Start of EXERCISE INPUTS

/-- The body of a section. -/
def State.body (s : State) (b : Bool) (x : Section) : List Byte := s.flashBytes (slotBase b + x.at_) x.len

/-- The first of `n` sections from an offset that does not lie before `limit` or whose CRC does not match. -/
def State.badSection (s : State) (b : Bool) (limit : Nat) : (n i o : Nat) → Option Nat
  | 0, _, _ => none
  | n + 1, i, o =>
    let x := s.sectionAt b o
    if limit < o + 16 ∨ limit < x.at_ + x.len ∨ (crc32c (s.body b x)).toNat ≠ s.slotWord b (o + 12) 4 then some i
    else s.badSection b limit n (i + 1) x.next

/-- Why a slot is not valid: code and detail of MGT_BOOT_ERR (R113, R131). -/
def State.slotFault (s : State) (b : Bool) : Option (Nat × Nat) :=
  let len := s.slotWord b 8 4
  let pub := s.flashBytes (slotBase b + 0x40) 96
  let h := Config.sha384 pub
  let known := (h == s.boot.keyHash0 && !s.boot.revoked0) || (h == s.boot.keyHash1 && !s.boot.revoked1)
  if !s.readable b || !s.lengthOk b || !s.headerOk b then some (0x01, 0)
  else if !known then some (0x02, 0)
  else if !Config.ecdsaVerify pub (Config.sha384 (s.flashBytes (slotBase b) (len - 96))) (s.flashBytes (slotBase b + (len - 96)) 96) then
    some (0x03, 0)
  else if s.slotWord b 0x10 1 < s.boot.rollback then some (0x04, 0)
  else if 1 < s.slotWord b 0x11 1 then some (0x05, 0)
  else (s.badSection b (len - 96) (s.slotWord b 6 2) 0 256).map fun i => (0x06, i)

/-! ### Choosing and rejecting a slot (R113, R114) -/

/-- A slot is tried from its first section, its image being read (R109). -/
def State.tryImage (s : State) (b : Bool) : State :=
  ({ s with boot := { s.boot with
    stage := .imageVerify, slotB := b, section_ := 0, record := 0, offset := 256, polling := false } }).emit (s.imageRead b)

/-- The slot in hand is rejected: the blocks outside D0 are reset and the other slot is tried, or the boot has failed (R114, R117). -/
def State.rejectSlot (s : State) (code detail : Nat) : State :=
  if s.boot.triedOther then s.bootFail code detail
  else
    let t := ((s.bootErr code detail).resetBlocks false).raise 0x0202
    { t with boot := { t.boot with triedOther := true } }.tryImage (!s.boot.slotB)

/-- IMAGE_HEADERS_READ (R109, R114). -/
def execImageHeadersRead (s : State) : Host.Outcome State Fault Refusal :=
  let r := (s.emit (headerRead false)).emit (headerRead true)
  let t :=
    if !s.readable false && !s.readable true then r.bootFail 0x01 0
    else
      let b := s.readable false && s.readable true && decide (s.slotWord false 0x0C 4 < s.slotWord true 0x0C 4)
      { r with boot := { r.boot with triedOther := false } }.tryImage b
  guarded (s.live && s.boot.stage == .imageRead && !s.boot.failed) s t

/-- IMAGE_VERIFIED (R112 to R114). -/
def execImageVerified (s : State) : Host.Outcome State Fault Refusal :=
  let t :=
    match s.slotFault s.boot.slotB with
    | some (code, detail) => s.rejectSlot code detail
    | none => { s with dram := { s.dram with training := none } }.toStage .apply
  guarded (s.live && s.boot.stage == .imageVerify && !s.boot.failed) s t

/-! ### Tables (R111, R115) -/

/-- How a table ends. -/
inductive TableEnd where
  | accepted
  | refused
  | waits
  deriving DecidableEq, Repr

/-- The records of a body, `n` bytes each. -/
def recordsBy (n : Nat) (b : List Byte) : List (List Byte) := (List.range (b.length / n)).map fun i => (b.drop (n * i)).take n

/-- A table of classes keeps to R492: whole records, classes 1 to 15, none twice, and code tables that R487 accepts. -/
def classTableOk (codes : Bool) (b : List Byte) : Bool :=
  let n := if codes then 160 else 4100
  let l := recordsBy n b
  b.length % n == 0 && (l.map fun r => beAt r 0 1).Nodup
    && l.all fun r => decide (1 ≤ beAt r 0 1 ∧ beAt r 0 1 ≤ 15) && (!codes || codeTableOk (r.drop 3))

/-- The throttle table of a body (R767). -/
def throttleOf (b : List Byte) : List ThrottleRec :=
  (recordsBy 8 b).map fun r => { thresh := beAt r 0 1, hyst := beAt r 1 1, core := beAt r 2 1, dram := beAt r 3 1 }

/-- The slowest core and point that a table asks for at a rising temperature. -/
def askedAt (l : List ThrottleRec) (t : Nat) : Nat × Nat :=
  match (l.filter fun r => decide (r.thresh ≤ t)).getLast? with
  | some r => (r.core, r.dram)
  | none => (0, 0)

/-- A throttle table is accepted (R768). -/
def throttleOk (b : List Byte) : Bool :=
  let l := throttleOf b
  decide (8 ≤ b.length ∧ b.length ≤ 64) && b.length % 8 == 0
    && (recordsBy 8 b).all (fun r => beAt r 4 4 == 0)
    && l.all (fun r => decide (r.thresh ≤ 155 ∧ 1 ≤ r.hyst ∧ r.hyst ≤ 20 ∧ r.core ≤ 2 ∧ r.dram ≤ 2))
    && (l.zip l.tail).all (fun (p, r) => decide (p.thresh < r.thresh ∧ p.core ≤ r.core ∧ p.dram ≤ r.dram))
    && (List.range 161).all fun t =>
      decide ((askedAt builtinTable t).1 ≤ (askedAt l t).1 ∧ (askedAt builtinTable t).2 ≤ (askedAt l t).2)

/-- A record of the training table has no reserved code or bit, and a SWEEP has its ranges (R575, R576). -/
def trainRecOk (r : List Byte) : Bool :=
  let op := beAt r 1 1
  decide (beAt r 0 1 ≤ 7 ∧ 1 ≤ op ∧ op ≤ 5 ∧ beAt r 2 1 < 8 ∧ beAt r 3 1 < 8 ∧ beAt r 12 1 ≤ 3) && beAt r 14 2 == 0
    && (op != 4 || decide (1 ≤ beAt r 4 2 ∧ beAt r 4 2 ≤ 9 ∧ beAt r 6 2 ≤ beAt r 8 2 ∧ 1 ≤ beAt r 10 2))

/-- A training table is accepted (R576). -/
def trainOk (b : List Byte) : Bool :=
  let l := recordsBy 16 b
  let phase (r : List Byte) : Nat := beAt r 0 1
  b.length % 16 == 0 && decide (l.length ≤ 512) && l.all trainRecOk
    && (l.zip l.tail).all (fun (p, r) => decide (phase p ≤ phase r) && (phase p == phase r || beAt p 1 1 == 5))
    && (match l.getLast? with | some r => beAt r 1 1 == 5 | none => true)
    && [1, 2, 3, 4, 5, 6, 7].all fun p => l.any fun r => phase r == p && beAt r 1 1 == 4

/-- The policy table of a body is staged and committed (R429, R430). -/
def State.policyTable (s : State) (b : List Byte) : State × TableEnd :=
  let t := (List.range 64).foldl (fun t i => 
    t.setReg (Reg.TIER_POL (i / 4) (i % 4)) (BitVec.ofNat 32 (beAt b (4 * i) 4) &&& writeMask (Reg.TIER_POL (i / 4) (i % 4)))) s
  let u := ran t (execTierPolCommit t)
  if b.length ≠ 256 then (s, .refused) else (u, if u.flag Reg.TIER_POL_STATUS 31 then .refused else .accepted)

/-- Gate lists as the table gives them are entered in the admin copies and committed (R115, R696). -/
def State.gateTable (s : State) : List (Nat × Nat × List (Nat × Nat)) → State × TableEnd
  | [] => (s, .accepted)
  | (p, base, l) :: r =>
    let s1 := (((s.setReg (Reg.EGR_GCL_ADMIN_BASE_NS p) (BitVec.ofNat 32 (base % 1000000000))).setReg (Reg.EGR_GCL_ADMIN_BASE_SEC_LO p)
      (BitVec.ofNat 32 (base / 1000000000))).setReg (Reg.EGR_GCL_ADMIN_BASE_SEC_HI p)
      (BitVec.ofNat 16 (base / 1000000000 / 2 ^ 32)|>.setWidth 32)).setReg (Reg.EGR_GCL_ADMIN_COUNT p) (BitVec.ofNat 32 l.length)
    let s2 := (List.range l.length).foldl (fun t i =>
      (t.setReg (Reg.EGR_GCL_ADMIN_MASK p i) (BitVec.ofNat 32 (l.getD i (0, 0)).1)).setReg (Reg.EGR_GCL_ADMIN_DUR p i)
        (BitVec.ofNat 32 (l.getD i (0, 0)).2)) s1
    let s3 := ran s2 (execGclCommit p 1 s2)
    if 2 ≤ p ∨ 128 < l.length ∨ (s.gates p).pending.isSome = true ∨ s3.flag (Reg.EGR_GCL_STATUS p) 30 then (s3, .refused)
    else s3.gateTable r

/-- The budget table is staged and committed, provisionally until stage 7 has ended (R678, R681). -/
def State.budgetTable (s : State) (b : List Byte) : State × TableEnd :=
  let w := beAt b 0 4
  let f := beAt b 4 4
  let l := (List.range 12).map fun m => beAt b (8 + 4 * m) 4
  let ok := b.length == 56 && decide (1 ≤ w ∧ w ≤ 1024 ∧ 1 ≤ f ∧ f ≤ 8) && l.all (fun x => decide (x < 2 ^ 24)) && l.getD 10 0 == 0
  let t := (List.range 12).foldl (fun t m => t.setReg (Reg.MREG_BUDGET m) (BitVec.ofNat 32 (l.getD m 0)))
    ((s.setReg Reg.MREG_WINDOW (BitVec.ofNat 32 w)).setReg Reg.MREG_CHAN_FACTOR (BitVec.ofNat 32 f))
  if ok then
    ({ t with mreg := { t.mreg with next := some (w, f, l), provisional := true, lastG := tableSum l / max w 1 / 100 } }, .accepted)
  else (s, .refused)
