-- ==== Sys2Proof/Machine/Core.lean ====
section
/-! DEFINITION. The machine for the host. -/

def Sys2Proof.core : Host.Core :=
  { State := Sys2Proof.Machine.State, Fault := Sys2Proof.Machine.Fault,
    Refusal := Sys2Proof.Machine.Refusal, step := Sys2Proof.Machine.step, reset := Sys2Proof.Machine.State.reset }
end

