/-! ### Requests and coherence (09, 10) -/

/-- READ_SHARED, READ_OWN, UPGRADE, READ_CURRENT, WRITE_THROUGH, WRITE_BACK_DIRTY, EVICT_CLEAN, ATOMIC, READ_BULK, WRITE_BULK and HINT
(R12, R345, R349, R369, R396, R745): while no clock relocks, a request waits behind an earlier one of its session on its page, is served
where its pipeline's domain is Up, at whatever boundary a CRC-32C check is to fail, and is answered DomainFailed where that domain has
failed; a Hint that spends no credit is answered Busy at stage 3 or joins the hint queue. -/
def Obligations.RequestCommandsAreServed : Prop :=
  ∀ (s : State) (c : BitVec 12) (i : BitVec 24), s.thermal.relock = false →
    (∀ crc, ∀ e ∈ requestCommands c i crc, ∀ before m rest, takeMsg c.toNat e.1 i [] s.kct.delivered = some (before, m, rest) →
      (s.up (pipeDom (bodyRegion m.body) (bodyPage m.body)) = true → mayServe before rest m = true →
        exec e.2 s = .next (({ s with kct := { s.kct with delivered := rest } } : State).serve m crc)) ∧
      (s.up (pipeDom (bodyRegion m.body) (bodyPage m.body)) = true → mayServe before rest m = false → exec e.2 s = .next s) ∧
      (s.live = true → s.domFailed (pipeDom (bodyRegion m.body) (bodyPage m.body)) = true → mayServe before rest m = true →
        exec e.2 s = .next (({ s with kct := { s.kct with delivered := rest } } : State).answer m stDomainFailed 0))) ∧
    (∀ before m rest, takeMsg c.toNat tHint i [] s.kct.delivered = some (before, m, rest) →
      s.up (pipeDom (bodyRegion m.body) (bodyPage m.body)) = true → s.up 8 = true → mayServe before rest m = true →
      (∀ us, bits m.credit.toNat 15 14 = 0 → s.stage3 m.client m.type m.body = some us →
        exec (.hint c i 0) s = .next (({ s with kct := { s.kct with delivered := rest } } : State).answer m stBusy us)) ∧
      (s.stage3 m.client m.type m.body = none → bits m.credit.toNat 15 14 = 0 → s.translate m.client tHint m.body = none →
        s.tier.hints.length < 4096 → ∃ t, exec (.hint c i 0) s = .next t ∧ t.tier.hints = s.tier.hints ++
          [{ region := bodyRegion m.body, page := bodyPage m.body, left := bodyLen m.body, cold := beAt m.body 10 1 == 2 }]))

End of EXERCISE INPUTS

--- TASK OBJECTIVE ---
Looking at the entries above, copy out every line in which "tryImage" occurs.

--- SOLUTION FOR THIS TASK ---
def State.tryImage (s : State) (b : Bool) : State :=
    { t with boot := { t.boot with triedOther := true } }.tryImage (!s.boot.slotB)
      { r with boot := { r.boot with triedOther := false } }.tryImage b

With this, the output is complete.